◆ **EXTRACTED MATERIAL**:
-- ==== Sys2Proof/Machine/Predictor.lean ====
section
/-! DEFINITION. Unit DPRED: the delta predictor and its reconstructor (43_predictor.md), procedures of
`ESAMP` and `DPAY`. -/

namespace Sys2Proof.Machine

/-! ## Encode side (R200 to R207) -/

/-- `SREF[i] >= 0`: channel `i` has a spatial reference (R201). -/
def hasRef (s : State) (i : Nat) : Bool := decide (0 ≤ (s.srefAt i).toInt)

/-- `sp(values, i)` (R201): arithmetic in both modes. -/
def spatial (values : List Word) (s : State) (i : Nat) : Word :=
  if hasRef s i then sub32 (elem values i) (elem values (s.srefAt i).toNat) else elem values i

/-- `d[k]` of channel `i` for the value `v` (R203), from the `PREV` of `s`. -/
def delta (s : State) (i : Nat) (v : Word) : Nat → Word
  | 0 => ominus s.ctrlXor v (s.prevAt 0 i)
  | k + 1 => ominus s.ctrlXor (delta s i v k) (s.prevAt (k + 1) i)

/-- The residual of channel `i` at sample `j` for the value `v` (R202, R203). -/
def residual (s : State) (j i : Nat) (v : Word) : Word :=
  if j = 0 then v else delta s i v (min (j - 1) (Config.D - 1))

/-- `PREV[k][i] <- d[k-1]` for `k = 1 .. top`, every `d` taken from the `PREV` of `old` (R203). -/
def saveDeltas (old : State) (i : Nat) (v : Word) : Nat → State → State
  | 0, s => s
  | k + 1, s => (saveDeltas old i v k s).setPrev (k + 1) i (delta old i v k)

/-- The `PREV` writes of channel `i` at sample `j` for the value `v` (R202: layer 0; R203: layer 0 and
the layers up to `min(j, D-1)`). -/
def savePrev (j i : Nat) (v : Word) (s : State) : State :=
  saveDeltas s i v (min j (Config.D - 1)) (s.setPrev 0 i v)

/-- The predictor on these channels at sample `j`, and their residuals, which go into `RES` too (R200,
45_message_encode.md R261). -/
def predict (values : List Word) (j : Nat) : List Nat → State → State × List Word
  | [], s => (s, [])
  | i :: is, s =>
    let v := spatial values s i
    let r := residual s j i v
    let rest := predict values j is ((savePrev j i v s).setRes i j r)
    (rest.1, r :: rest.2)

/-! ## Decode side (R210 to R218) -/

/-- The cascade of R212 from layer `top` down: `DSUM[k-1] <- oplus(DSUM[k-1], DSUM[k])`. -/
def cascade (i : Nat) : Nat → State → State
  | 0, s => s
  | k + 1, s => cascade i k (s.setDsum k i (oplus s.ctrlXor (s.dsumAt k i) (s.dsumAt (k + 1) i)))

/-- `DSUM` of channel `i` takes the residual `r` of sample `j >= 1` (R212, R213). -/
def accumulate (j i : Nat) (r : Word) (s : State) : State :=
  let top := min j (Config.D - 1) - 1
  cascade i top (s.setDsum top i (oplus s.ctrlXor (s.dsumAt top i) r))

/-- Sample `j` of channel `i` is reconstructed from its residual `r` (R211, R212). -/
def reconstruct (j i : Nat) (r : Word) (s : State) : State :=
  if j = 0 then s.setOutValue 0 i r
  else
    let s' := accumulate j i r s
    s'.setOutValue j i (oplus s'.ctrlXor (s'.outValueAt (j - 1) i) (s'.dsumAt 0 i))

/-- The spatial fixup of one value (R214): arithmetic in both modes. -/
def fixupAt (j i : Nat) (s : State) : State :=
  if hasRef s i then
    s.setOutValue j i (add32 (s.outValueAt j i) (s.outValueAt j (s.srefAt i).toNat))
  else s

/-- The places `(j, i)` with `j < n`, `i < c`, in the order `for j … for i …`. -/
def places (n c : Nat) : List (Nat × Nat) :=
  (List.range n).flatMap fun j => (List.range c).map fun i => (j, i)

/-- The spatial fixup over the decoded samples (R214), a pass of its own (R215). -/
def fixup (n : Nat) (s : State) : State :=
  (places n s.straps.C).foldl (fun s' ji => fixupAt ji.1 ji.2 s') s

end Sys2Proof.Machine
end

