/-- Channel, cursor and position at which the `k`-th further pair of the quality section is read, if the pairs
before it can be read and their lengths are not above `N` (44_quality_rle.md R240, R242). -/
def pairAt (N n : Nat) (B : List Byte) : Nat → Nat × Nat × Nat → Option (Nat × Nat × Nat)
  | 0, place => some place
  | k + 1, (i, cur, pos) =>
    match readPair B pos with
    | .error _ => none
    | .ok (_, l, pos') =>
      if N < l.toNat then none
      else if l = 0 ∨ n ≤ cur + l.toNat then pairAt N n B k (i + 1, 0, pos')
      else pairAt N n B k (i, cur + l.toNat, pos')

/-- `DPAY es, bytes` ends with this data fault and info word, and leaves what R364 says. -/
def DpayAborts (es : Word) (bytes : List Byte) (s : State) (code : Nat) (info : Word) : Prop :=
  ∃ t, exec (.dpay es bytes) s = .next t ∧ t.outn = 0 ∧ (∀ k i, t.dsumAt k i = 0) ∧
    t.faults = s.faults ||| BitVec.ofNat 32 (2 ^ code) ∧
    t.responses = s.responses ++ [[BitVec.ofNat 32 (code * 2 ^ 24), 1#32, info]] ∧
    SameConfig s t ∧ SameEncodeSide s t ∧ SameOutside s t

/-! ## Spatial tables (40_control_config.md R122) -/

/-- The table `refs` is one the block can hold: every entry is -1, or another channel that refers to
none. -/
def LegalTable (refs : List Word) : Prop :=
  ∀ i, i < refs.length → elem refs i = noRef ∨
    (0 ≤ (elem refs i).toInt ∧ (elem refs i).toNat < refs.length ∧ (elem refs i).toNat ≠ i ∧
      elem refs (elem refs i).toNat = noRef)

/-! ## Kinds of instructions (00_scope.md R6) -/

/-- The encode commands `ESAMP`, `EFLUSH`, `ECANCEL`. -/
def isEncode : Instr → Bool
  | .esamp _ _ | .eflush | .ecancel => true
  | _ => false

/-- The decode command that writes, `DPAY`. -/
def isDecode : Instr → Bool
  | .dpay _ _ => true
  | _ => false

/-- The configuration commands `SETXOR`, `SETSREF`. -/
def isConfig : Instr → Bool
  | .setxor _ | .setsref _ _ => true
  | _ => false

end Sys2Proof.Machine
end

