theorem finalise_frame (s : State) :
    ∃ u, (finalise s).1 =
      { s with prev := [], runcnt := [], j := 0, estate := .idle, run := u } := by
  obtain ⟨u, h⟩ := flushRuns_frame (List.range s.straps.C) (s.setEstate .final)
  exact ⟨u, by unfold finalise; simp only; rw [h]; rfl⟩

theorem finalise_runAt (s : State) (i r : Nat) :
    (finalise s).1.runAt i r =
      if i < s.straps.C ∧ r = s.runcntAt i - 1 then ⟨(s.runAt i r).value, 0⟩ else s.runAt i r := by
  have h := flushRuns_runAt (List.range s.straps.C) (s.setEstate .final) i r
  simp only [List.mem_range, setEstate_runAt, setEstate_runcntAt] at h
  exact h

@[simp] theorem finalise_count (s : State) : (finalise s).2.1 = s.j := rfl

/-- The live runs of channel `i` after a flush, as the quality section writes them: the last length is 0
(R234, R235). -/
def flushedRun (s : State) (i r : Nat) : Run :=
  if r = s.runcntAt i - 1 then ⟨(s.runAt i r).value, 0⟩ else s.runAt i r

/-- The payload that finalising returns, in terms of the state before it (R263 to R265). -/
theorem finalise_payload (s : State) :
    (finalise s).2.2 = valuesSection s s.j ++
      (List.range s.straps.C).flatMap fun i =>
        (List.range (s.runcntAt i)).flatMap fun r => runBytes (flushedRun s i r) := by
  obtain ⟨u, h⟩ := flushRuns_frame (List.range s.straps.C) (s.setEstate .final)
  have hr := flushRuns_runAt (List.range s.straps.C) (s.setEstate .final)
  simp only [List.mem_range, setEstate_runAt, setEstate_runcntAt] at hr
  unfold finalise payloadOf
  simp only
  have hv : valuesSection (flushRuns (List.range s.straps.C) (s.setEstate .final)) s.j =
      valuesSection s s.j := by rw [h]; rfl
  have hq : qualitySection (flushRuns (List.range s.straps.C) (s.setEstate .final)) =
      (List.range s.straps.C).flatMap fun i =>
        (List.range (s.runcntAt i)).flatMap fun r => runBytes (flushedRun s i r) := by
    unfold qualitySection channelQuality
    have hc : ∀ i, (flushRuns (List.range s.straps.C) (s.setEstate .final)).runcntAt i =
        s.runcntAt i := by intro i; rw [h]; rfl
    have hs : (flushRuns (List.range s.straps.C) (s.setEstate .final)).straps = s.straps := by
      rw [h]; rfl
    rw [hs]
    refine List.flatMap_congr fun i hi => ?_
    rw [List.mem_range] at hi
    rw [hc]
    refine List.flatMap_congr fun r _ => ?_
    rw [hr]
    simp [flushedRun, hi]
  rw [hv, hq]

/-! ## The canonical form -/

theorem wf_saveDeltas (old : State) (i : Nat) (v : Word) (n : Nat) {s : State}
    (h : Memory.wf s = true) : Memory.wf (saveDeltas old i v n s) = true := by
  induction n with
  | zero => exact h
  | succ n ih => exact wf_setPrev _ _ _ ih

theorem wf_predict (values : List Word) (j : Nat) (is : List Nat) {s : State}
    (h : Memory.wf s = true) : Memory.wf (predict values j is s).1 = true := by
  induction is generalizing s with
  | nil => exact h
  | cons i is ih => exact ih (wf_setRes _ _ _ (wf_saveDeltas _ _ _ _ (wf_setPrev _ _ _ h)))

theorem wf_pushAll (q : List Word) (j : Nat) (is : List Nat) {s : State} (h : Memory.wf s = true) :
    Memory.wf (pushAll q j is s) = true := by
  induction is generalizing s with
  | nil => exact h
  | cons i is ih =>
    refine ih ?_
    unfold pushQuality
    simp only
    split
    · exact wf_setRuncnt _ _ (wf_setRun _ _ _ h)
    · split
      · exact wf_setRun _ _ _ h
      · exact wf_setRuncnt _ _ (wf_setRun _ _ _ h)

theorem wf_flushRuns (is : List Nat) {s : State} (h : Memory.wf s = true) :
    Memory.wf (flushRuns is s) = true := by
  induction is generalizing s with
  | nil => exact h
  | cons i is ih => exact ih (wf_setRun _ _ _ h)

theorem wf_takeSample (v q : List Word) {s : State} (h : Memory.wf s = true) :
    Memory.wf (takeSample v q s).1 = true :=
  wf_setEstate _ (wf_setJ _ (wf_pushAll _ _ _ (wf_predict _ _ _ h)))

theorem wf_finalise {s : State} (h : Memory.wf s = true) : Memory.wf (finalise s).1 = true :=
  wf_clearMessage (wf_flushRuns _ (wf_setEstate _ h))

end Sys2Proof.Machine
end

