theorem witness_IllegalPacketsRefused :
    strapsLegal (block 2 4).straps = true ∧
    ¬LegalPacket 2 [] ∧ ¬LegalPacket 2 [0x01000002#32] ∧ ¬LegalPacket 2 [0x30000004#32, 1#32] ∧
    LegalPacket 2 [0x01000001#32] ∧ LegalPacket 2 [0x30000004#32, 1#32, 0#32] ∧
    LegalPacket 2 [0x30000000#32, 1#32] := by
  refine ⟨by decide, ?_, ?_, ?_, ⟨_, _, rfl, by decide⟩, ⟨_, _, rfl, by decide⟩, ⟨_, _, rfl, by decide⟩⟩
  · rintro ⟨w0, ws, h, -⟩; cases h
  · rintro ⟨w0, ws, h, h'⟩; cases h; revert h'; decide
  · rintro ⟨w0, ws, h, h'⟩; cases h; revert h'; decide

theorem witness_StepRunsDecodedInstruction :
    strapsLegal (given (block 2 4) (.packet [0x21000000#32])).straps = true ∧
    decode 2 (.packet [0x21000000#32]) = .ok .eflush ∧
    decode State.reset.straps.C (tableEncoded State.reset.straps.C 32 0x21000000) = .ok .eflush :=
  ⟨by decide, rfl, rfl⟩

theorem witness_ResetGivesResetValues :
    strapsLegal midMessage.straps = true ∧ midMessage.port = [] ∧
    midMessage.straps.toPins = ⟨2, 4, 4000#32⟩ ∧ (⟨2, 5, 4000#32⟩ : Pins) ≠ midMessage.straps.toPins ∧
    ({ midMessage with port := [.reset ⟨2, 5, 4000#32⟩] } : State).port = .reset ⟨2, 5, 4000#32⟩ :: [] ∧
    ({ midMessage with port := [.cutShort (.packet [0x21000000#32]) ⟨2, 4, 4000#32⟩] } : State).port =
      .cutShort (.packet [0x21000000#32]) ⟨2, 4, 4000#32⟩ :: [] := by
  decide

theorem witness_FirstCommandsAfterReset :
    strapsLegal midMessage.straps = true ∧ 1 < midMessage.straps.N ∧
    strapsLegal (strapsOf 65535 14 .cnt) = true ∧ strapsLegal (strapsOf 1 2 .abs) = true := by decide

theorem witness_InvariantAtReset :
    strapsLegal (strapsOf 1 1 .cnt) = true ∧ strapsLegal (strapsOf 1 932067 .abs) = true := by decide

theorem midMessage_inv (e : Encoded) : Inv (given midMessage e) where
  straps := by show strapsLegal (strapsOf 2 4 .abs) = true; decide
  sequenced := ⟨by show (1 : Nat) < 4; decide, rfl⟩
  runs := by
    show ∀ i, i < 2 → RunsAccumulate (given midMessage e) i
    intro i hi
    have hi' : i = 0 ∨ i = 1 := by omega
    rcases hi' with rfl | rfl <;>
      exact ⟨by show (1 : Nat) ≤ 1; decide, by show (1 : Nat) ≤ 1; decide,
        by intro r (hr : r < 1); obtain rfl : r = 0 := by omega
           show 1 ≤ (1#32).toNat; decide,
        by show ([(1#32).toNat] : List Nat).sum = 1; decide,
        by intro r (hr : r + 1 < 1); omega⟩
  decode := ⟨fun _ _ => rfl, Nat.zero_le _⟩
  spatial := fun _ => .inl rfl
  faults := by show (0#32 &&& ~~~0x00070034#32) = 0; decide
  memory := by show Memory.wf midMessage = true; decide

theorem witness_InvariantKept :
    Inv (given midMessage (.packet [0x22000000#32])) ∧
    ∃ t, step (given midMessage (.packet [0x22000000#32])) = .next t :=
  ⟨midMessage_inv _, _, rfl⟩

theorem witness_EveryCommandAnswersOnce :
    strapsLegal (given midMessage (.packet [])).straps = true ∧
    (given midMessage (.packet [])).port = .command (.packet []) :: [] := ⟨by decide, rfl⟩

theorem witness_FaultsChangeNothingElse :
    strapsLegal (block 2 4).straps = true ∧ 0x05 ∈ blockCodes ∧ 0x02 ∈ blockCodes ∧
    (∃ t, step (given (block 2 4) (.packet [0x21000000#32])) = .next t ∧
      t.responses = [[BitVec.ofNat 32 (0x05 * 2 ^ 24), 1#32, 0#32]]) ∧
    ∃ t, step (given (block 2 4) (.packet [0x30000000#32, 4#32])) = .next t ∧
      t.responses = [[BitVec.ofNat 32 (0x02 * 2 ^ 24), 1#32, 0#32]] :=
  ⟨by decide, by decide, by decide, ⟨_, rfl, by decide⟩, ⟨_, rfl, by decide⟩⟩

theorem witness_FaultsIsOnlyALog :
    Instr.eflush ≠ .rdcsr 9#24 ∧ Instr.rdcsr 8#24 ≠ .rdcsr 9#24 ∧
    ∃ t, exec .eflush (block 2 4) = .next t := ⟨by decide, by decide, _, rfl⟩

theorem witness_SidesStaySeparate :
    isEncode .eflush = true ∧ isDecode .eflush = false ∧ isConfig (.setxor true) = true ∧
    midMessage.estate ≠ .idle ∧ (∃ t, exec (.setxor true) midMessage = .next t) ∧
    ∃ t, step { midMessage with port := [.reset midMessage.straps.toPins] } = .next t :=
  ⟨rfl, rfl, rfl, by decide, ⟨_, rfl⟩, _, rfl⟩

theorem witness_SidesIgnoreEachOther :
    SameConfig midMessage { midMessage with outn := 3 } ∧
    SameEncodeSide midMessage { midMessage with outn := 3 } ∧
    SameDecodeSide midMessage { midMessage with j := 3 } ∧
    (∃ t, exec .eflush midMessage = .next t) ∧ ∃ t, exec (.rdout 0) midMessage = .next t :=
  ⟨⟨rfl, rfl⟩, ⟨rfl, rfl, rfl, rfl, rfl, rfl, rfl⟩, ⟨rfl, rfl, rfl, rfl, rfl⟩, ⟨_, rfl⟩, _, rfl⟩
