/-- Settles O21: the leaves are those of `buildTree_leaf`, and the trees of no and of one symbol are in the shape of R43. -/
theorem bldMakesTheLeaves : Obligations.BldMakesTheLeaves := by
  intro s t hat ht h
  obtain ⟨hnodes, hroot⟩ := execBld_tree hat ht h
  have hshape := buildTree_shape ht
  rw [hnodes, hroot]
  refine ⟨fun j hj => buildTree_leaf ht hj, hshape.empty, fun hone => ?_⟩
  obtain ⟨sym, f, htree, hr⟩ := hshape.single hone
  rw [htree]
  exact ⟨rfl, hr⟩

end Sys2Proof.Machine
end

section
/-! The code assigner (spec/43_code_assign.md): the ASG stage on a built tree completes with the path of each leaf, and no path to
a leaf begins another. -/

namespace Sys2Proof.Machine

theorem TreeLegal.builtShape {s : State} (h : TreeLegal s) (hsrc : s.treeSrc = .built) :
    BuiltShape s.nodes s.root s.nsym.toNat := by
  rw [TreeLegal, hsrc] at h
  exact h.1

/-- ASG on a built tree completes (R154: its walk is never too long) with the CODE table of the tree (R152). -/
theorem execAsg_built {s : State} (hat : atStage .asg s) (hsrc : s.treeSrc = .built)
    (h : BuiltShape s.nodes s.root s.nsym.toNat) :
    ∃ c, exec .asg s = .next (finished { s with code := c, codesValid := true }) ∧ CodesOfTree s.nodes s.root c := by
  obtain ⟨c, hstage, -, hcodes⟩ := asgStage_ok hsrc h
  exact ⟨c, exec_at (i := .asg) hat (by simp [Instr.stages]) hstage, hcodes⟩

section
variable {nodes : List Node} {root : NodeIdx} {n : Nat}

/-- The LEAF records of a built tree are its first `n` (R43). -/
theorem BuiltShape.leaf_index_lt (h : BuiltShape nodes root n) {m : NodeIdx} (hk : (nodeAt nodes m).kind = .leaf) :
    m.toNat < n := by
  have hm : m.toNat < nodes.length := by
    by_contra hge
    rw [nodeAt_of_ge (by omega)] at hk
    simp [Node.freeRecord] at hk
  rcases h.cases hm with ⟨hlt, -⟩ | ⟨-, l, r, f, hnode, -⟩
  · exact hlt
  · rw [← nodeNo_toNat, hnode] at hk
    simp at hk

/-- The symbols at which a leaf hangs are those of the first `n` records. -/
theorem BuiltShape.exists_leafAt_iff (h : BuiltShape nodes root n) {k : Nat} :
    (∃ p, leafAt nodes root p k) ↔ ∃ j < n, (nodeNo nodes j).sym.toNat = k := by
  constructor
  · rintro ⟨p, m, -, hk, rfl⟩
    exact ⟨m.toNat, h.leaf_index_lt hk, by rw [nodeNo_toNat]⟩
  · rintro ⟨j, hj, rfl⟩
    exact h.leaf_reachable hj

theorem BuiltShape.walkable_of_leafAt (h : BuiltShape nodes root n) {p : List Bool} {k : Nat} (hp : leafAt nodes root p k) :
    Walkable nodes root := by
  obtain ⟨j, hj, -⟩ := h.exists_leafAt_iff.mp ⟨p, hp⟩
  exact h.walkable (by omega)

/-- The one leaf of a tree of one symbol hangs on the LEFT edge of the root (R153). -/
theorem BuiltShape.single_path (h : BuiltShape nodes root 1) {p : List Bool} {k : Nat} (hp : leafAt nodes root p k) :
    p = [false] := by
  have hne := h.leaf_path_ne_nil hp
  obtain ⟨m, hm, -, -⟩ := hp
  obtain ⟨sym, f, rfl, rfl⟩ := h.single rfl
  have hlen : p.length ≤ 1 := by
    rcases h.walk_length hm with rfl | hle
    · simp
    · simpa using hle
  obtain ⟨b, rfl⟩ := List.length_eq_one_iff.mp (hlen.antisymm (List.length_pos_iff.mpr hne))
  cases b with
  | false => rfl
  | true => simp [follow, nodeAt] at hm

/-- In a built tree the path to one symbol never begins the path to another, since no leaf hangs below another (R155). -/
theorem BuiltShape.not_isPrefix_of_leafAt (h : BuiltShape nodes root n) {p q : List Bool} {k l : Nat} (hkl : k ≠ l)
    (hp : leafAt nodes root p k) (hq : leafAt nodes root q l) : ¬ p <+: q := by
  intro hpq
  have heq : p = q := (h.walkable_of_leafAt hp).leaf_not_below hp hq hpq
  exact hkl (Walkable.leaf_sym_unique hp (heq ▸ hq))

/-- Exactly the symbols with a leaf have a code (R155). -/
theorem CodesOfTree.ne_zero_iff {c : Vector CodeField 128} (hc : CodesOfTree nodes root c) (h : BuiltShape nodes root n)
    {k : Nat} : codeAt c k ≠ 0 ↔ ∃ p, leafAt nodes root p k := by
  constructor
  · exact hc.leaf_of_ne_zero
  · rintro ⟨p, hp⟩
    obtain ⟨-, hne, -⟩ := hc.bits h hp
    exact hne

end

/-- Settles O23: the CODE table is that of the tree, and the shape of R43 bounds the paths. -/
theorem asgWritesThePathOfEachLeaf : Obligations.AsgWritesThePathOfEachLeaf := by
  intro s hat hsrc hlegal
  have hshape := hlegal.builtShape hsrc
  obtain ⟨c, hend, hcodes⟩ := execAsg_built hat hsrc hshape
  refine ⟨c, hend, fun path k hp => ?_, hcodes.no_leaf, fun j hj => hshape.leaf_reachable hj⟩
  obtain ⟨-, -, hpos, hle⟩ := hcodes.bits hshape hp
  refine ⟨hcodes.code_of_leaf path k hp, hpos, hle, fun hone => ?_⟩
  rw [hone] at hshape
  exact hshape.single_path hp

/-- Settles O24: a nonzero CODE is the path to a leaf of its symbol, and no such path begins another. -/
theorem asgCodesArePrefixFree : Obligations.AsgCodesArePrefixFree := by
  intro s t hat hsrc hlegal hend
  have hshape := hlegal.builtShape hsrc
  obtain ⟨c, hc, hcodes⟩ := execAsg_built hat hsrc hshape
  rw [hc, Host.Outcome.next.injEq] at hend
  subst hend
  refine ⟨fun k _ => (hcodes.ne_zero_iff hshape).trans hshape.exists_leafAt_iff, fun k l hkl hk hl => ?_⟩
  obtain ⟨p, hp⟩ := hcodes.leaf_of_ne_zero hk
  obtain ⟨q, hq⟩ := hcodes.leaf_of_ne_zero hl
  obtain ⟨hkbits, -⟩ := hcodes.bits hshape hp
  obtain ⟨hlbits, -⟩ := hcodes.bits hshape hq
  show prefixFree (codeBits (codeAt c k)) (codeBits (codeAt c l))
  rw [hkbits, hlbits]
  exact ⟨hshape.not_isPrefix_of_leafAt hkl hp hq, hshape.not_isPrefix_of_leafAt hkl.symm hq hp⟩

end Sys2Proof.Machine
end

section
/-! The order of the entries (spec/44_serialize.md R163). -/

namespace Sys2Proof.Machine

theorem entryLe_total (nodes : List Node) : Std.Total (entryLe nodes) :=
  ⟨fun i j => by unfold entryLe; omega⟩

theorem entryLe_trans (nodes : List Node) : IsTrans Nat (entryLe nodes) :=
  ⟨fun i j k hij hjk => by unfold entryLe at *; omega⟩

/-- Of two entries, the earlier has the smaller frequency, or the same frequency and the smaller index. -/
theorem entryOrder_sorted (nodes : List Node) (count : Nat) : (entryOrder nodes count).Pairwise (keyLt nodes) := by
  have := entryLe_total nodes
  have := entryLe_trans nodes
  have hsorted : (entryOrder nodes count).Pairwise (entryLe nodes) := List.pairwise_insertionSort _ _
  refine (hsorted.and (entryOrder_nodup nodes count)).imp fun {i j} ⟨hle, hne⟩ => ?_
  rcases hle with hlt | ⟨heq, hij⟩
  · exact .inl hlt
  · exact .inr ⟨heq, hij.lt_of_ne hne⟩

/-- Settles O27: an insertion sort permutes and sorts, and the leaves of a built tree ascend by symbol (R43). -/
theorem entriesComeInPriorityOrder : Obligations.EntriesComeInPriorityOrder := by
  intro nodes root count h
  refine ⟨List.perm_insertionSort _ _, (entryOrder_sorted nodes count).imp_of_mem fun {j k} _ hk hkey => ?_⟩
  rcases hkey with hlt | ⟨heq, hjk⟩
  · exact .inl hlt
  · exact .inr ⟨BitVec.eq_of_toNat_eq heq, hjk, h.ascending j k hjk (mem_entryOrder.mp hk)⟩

◆ **EXERCISE DESCRIPTION**:
For the material above, reproduce exactly the lines from the line with "theorem finalise_runAt (s" to the line with "length is 0", inclusive, and exclude all others.

◆ **COMPLETED TASK**:
theorem finalise_runAt (s : State) (i r : Nat) :
    (finalise s).1.runAt i r =
      if i < s.straps.C ∧ r = s.runcntAt i - 1 then ⟨(s.runAt i r).value, 0⟩ else s.runAt i r := by
  have h := flushRuns_runAt (List.range s.straps.C) (s.setEstate .final) i r
  simp only [List.mem_range, setEstate_runAt, setEstate_runcntAt] at h
  exact h

@[simp] theorem finalise_count (s : State) : (finalise s).2.1 = s.j := rfl

/-- The live runs of channel `i` after a flush, as the quality section writes them: the last length is 0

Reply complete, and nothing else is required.